Task requirements: Each line below is to be copied out exactly, and none may be omitted.

··· Dataset entries ···

-- ==== Sys2Proof/Laws/Ports.lean ====
section
/-! SUPPORT. What taking and answering a command does: the cases of `command`, and what `openExchange` and `answer` leave. -/

namespace Sys2Proof.Machine

variable (s : State) (p : PortId) (code : Nat)

/-! ### Opening an exchange -/

/-- The link of the port that opens an exchange. -/
theorem openExchange_eq : openExchange s p code =
    s.setLink p { s.link p with rx := Rx.hunt, out := some { code := byte1 code, reply := none } } := by
  simp [openExchange, toHunt]

/-- Opening an exchange changes the port's link and nothing else. -/
theorem openExchange_frame : openExchange s p code = { s with links := (openExchange s p code).links } := by
  rw [openExchange_eq]
  rfl

theorem openExchange_link (q : PortId) : (openExchange s p code).link q =
    if q = p then { s.link p with rx := Rx.hunt, out := some { code := byte1 code, reply := none } } else s.link q := by
  rw [openExchange_eq, State.link_setLink]

@[simp] theorem openExchange_lanes : (openExchange s p code).lanes = s.lanes := by rw [openExchange_eq]; rfl
@[simp] theorem openExchange_services : (openExchange s p code).services = s.services := by rw [openExchange_eq]; rfl
@[simp] theorem openExchange_entries : (openExchange s p code).entries = s.entries := by rw [openExchange_eq]; rfl
@[simp] theorem openExchange_alerts : (openExchange s p code).alerts = s.alerts := by rw [openExchange_eq]; rfl
@[simp] theorem openExchange_preloads : (openExchange s p code).preloads = s.preloads := by rw [openExchange_eq]; rfl
@[simp] theorem openExchange_dir : (openExchange s p code).dir = s.dir := by rw [openExchange_eq]; rfl
@[simp] theorem openExchange_flash : (openExchange s p code).flash = s.flash := by rw [openExchange_eq]; rfl
@[simp] theorem openExchange_ingests : (openExchange s p code).ingests = s.ingests := by rw [openExchange_eq]; rfl
@[simp] theorem openExchange_checks : (openExchange s p code).checks = s.checks := by rw [openExchange_eq]; rfl
@[simp] theorem openExchange_boxes : (openExchange s p code).boxes = s.boxes := by rw [openExchange_eq]; rfl
@[simp] theorem openExchange_localCount : (openExchange s p code).localCount = s.localCount := by rw [openExchange_eq]; rfl
@[simp] theorem openExchange_part : (openExchange s p code).part = s.part := by rw [openExchange_eq]; rfl
@[simp] theorem openExchange_monitor : (openExchange s p code).monitor = s.monitor := by rw [openExchange_eq]; rfl
@[simp] theorem openExchange_freeCtr : (openExchange s p code).freeCtr = s.freeCtr := by rw [openExchange_eq]; rfl

@[simp] theorem openExchange_lane (k : Nat) : (openExchange s p code).lane k = s.lane k := by simp [State.lane]
@[simp] theorem openExchange_svc (i : Nat) : (openExchange s p code).svc i = s.svc i := by simp [State.svc]
@[simp] theorem openExchange_sp (i : Nat) : (openExchange s p code).sp i = s.sp i := by simp [State.sp]
@[simp] theorem openExchange_entry (n : Nat) : (openExchange s p code).entry n = s.entry n := by simp [State.entry]
@[simp] theorem openExchange_alert (r : Nat) : (openExchange s p code).alert r = s.alert r := by simp [State.alert]
@[simp] theorem openExchange_preload (j : Nat) : (openExchange s p code).preload j = s.preload j := by simp [State.preload]
@[simp] theorem openExchange_clip (c : Nat) : (openExchange s p code).clip c = s.clip c := by simp [State.clip]
@[simp] theorem openExchange_ingest (q : PortId) : (openExchange s p code).ingest q = s.ingest q := by simp [State.ingest]
@[simp] theorem openExchange_check (q : PortId) : (openExchange s p code).check q = s.check q := by simp [State.check]
@[simp] theorem openExchange_box (q : PortId) : (openExchange s p code).box q = s.box q := by simp [State.box]

/-! ### Answering -/

/-- An answer changes the port's link and nothing else. -/
theorem answer_frame (st : Status) (l : List Byte) : answer s p st l = { s with links := (answer s p st l).links } := rfl

theorem answer_link (st : Status) (l : List Byte) (q : PortId) : (answer s p st l).link q =
    if q = p then (s.link p).form st l else s.link q := State.link_setLink s p _ q

/-- The answer of an open exchange stands in it. -/
theorem answer_replied (st : Status) (l : List Byte) (c : Byte) (h : (s.link p).out.map (·.code) = some c) :
    (answer s p st l).replied p c st l := by
  obtain ⟨o, ho, rfl⟩ := Option.map_eq_some_iff.mp h
  simp [State.replied, answer_link, Link.form, ho]

/-- A command answered at once on the state `u`, which differs from the opened exchange only beside the links. -/
theorem answer_onlyAnswers (u v : State) (st : Status) (l : List Byte) (hl : v.links = (openExchange u p code).links)
    (hv : v = { u with links := v.links }) : u.onlyAnswers (answer v p st l) p (byte1 code) st l := by
  have hq : ∀ q, v.link q = (openExchange u p code).link q := fun q => by simp [State.link, hl]
  constructor
  · rw [answer_frame]
    generalize (answer v p st l).links = x
    rw [hv]
  · intro q hne
    rw [answer_link, if_neg hne, hq, openExchange_link, if_neg hne]
  · exact answer_replied v p st l _ (by rw [hq, openExchange_link]; simp)
  · simp [answer_link, hq, openExchange_link]
  · simp [answer_link, hq, openExchange_link]

/-! ### The cases of a command's arrival -/

/-- All that the arrival of a command's frame can do: nothing under RESETN, a refusal, or the command taken. -/
theorem command_cases (run : State → Ans) :
    (s.resetAsserted = true ∧ command p code s run = s) ∨
    (s.resetAsserted = false ∧ ∃ st, judgeCommand s p code = some st ∧
      command p code s run = refuseFrame s p (byte1 code) st) ∨
    (s.resetAsserted = false ∧ judgeCommand s p code = none ∧
      command p code s run = (run (openExchange s p code)).done p) := by
  unfold command
  split
  · next h => exact .inl ⟨h, rfl⟩
  · next h =>
    refine .inr ?_
    split
    · next st hj => exact .inl ⟨by simpa using h, st, hj, rfl⟩
    · next hj => exact .inr ⟨by simpa using h, hj, rfl⟩

/-- A command that a free port of a RUNNING part is admitted is taken. -/
theorem command_taken (run : State → Ans) (h : s.takes p) (ha : admitted p code = true) :
    command p code s run = (run (openExchange s p code)).done p := by
  obtain ⟨⟨hr, ho, hs⟩, hp⟩ := h
  simp [command, judgeCommand, hr, ho, hs, hp, ha]

/-- The four commands taken during the scan are taken by every free port. -/
theorem command_taken_always (run : State → Ans) (h : s.free p) (ha : admitted p code = true)
    (hc : takenInScan code = true) : command p code s run = (run (openExchange s p code)).done p := by
  obtain ⟨hr, ho, hs⟩ := h
  simp [command, judgeCommand, hr, ho, hs, ha, hc]

end Sys2Proof.Machine
end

···

Task result:
-- ==== Sys2Proof/Laws/Ports.lean ====
section
/-! SUPPORT. What taking and answering a command does: the cases of `command`, and what `openExchange` and `answer` leave. -/

namespace Sys2Proof.Machine

variable (s : State) (p : PortId) (code : Nat)

/-! ### Opening an exchange -/

/-- The link of the port that opens an exchange. -/
theorem openExchange_eq : openExchange s p code =
    s.setLink p { s.link p with rx := Rx.hunt, out := some { code := byte1 code, reply := none } } := by
  simp [openExchange, toHunt]

/-- Opening an exchange changes the port's link and nothing else. -/
theorem openExchange_frame : openExchange s p code = { s with links := (openExchange s p code).links } := by
  rw [openExchange_eq]
  rfl

theorem openExchange_link (q : PortId) : (openExchange s p code).link q =
    if q = p then { s.link p with rx := Rx.hunt, out := some { code := byte1 code, reply := none } } else s.link q := by
  rw [openExchange_eq, State.link_setLink]

@[simp] theorem openExchange_lanes : (openExchange s p code).lanes = s.lanes := by rw [openExchange_eq]; rfl
@[simp] theorem openExchange_services : (openExchange s p code).services = s.services := by rw [openExchange_eq]; rfl
@[simp] theorem openExchange_entries : (openExchange s p code).entries = s.entries := by rw [openExchange_eq]; rfl
@[simp] theorem openExchange_alerts : (openExchange s p code).alerts = s.alerts := by rw [openExchange_eq]; rfl
@[simp] theorem openExchange_preloads : (openExchange s p code).preloads = s.preloads := by rw [openExchange_eq]; rfl
@[simp] theorem openExchange_dir : (openExchange s p code).dir = s.dir := by rw [openExchange_eq]; rfl
@[simp] theorem openExchange_flash : (openExchange s p code).flash = s.flash := by rw [openExchange_eq]; rfl
@[simp] theorem openExchange_ingests : (openExchange s p code).ingests = s.ingests := by rw [openExchange_eq]; rfl
@[simp] theorem openExchange_checks : (openExchange s p code).checks = s.checks := by rw [openExchange_eq]; rfl
@[simp] theorem openExchange_boxes : (openExchange s p code).boxes = s.boxes := by rw [openExchange_eq]; rfl
@[simp] theorem openExchange_localCount : (openExchange s p code).localCount = s.localCount := by rw [openExchange_eq]; rfl
@[simp] theorem openExchange_part : (openExchange s p code).part = s.part := by rw [openExchange_eq]; rfl
@[simp] theorem openExchange_monitor : (openExchange s p code).monitor = s.monitor := by rw [openExchange_eq]; rfl
@[simp] theorem openExchange_freeCtr : (openExchange s p code).freeCtr = s.freeCtr := by rw [openExchange_eq]; rfl

@[simp] theorem openExchange_lane (k : Nat) : (openExchange s p code).lane k = s.lane k := by simp [State.lane]
@[simp] theorem openExchange_svc (i : Nat) : (openExchange s p code).svc i = s.svc i := by simp [State.svc]
@[simp] theorem openExchange_sp (i : Nat) : (openExchange s p code).sp i = s.sp i := by simp [State.sp]
@[simp] theorem openExchange_entry (n : Nat) : (openExchange s p code).entry n = s.entry n := by simp [State.entry]
@[simp] theorem openExchange_alert (r : Nat) : (openExchange s p code).alert r = s.alert r := by simp [State.alert]
@[simp] theorem openExchange_preload (j : Nat) : (openExchange s p code).preload j = s.preload j := by simp [State.preload]
@[simp] theorem openExchange_clip (c : Nat) : (openExchange s p code).clip c = s.clip c := by simp [State.clip]
@[simp] theorem openExchange_ingest (q : PortId) : (openExchange s p code).ingest q = s.ingest q := by simp [State.ingest]
@[simp] theorem openExchange_check (q : PortId) : (openExchange s p code).check q = s.check q := by simp [State.check]
@[simp] theorem openExchange_box (q : PortId) : (openExchange s p code).box q = s.box q := by simp [State.box]

/-! ### Answering -/

/-- An answer changes the port's link and nothing else. -/
theorem answer_frame (st : Status) (l : List Byte) : answer s p st l = { s with links := (answer s p st l).links } := rfl

theorem answer_link (st : Status) (l : List Byte) (q : PortId) : (answer s p st l).link q =
    if q = p then (s.link p).form st l else s.link q := State.link_setLink s p _ q

/-- The answer of an open exchange stands in it. -/
theorem answer_replied (st : Status) (l : List Byte) (c : Byte) (h : (s.link p).out.map (·.code) = some c) :
    (answer s p st l).replied p c st l := by
  obtain ⟨o, ho, rfl⟩ := Option.map_eq_some_iff.mp h
  simp [State.replied, answer_link, Link.form, ho]

/-- A command answered at once on the state `u`, which differs from the opened exchange only beside the links. -/
theorem answer_onlyAnswers (u v : State) (st : Status) (l : List Byte) (hl : v.links = (openExchange u p code).links)
    (hv : v = { u with links := v.links }) : u.onlyAnswers (answer v p st l) p (byte1 code) st l := by
  have hq : ∀ q, v.link q = (openExchange u p code).link q := fun q => by simp [State.link, hl]
  constructor
  · rw [answer_frame]
    generalize (answer v p st l).links = x
    rw [hv]
  · intro q hne
    rw [answer_link, if_neg hne, hq, openExchange_link, if_neg hne]
  · exact answer_replied v p st l _ (by rw [hq, openExchange_link]; simp)
  · simp [answer_link, hq, openExchange_link]
  · simp [answer_link, hq, openExchange_link]

/-! ### The cases of a command's arrival -/

/-- All that the arrival of a command's frame can do: nothing under RESETN, a refusal, or the command taken. -/
theorem command_cases (run : State → Ans) :
    (s.resetAsserted = true ∧ command p code s run = s) ∨
    (s.resetAsserted = false ∧ ∃ st, judgeCommand s p code = some st ∧
      command p code s run = refuseFrame s p (byte1 code) st) ∨
    (s.resetAsserted = false ∧ judgeCommand s p code = none ∧
      command p code s run = (run (openExchange s p code)).done p) := by
  unfold command
  split
  · next h => exact .inl ⟨h, rfl⟩
  · next h =>
    refine .inr ?_
    split
    · next st hj => exact .inl ⟨by simpa using h, st, hj, rfl⟩
    · next hj => exact .inr ⟨by simpa using h, hj, rfl⟩

/-- A command that a free port of a RUNNING part is admitted is taken. -/
theorem command_taken (run : State → Ans) (h : s.takes p) (ha : admitted p code = true) :
    command p code s run = (run (openExchange s p code)).done p := by
  obtain ⟨⟨hr, ho, hs⟩, hp⟩ := h
  simp [command, judgeCommand, hr, ho, hs, hp, ha]

/-- The four commands taken during the scan are taken by every free port. -/
theorem command_taken_always (run : State → Ans) (h : s.free p) (ha : admitted p code = true)
    (hc : takenInScan code = true) : command p code s run = (run (openExchange s p code)).done p := by
  obtain ⟨hr, ho, hs⟩ := h
  simp [command, judgeCommand, hr, ho, hs, ha, hc]

end Sys2Proof.Machine
end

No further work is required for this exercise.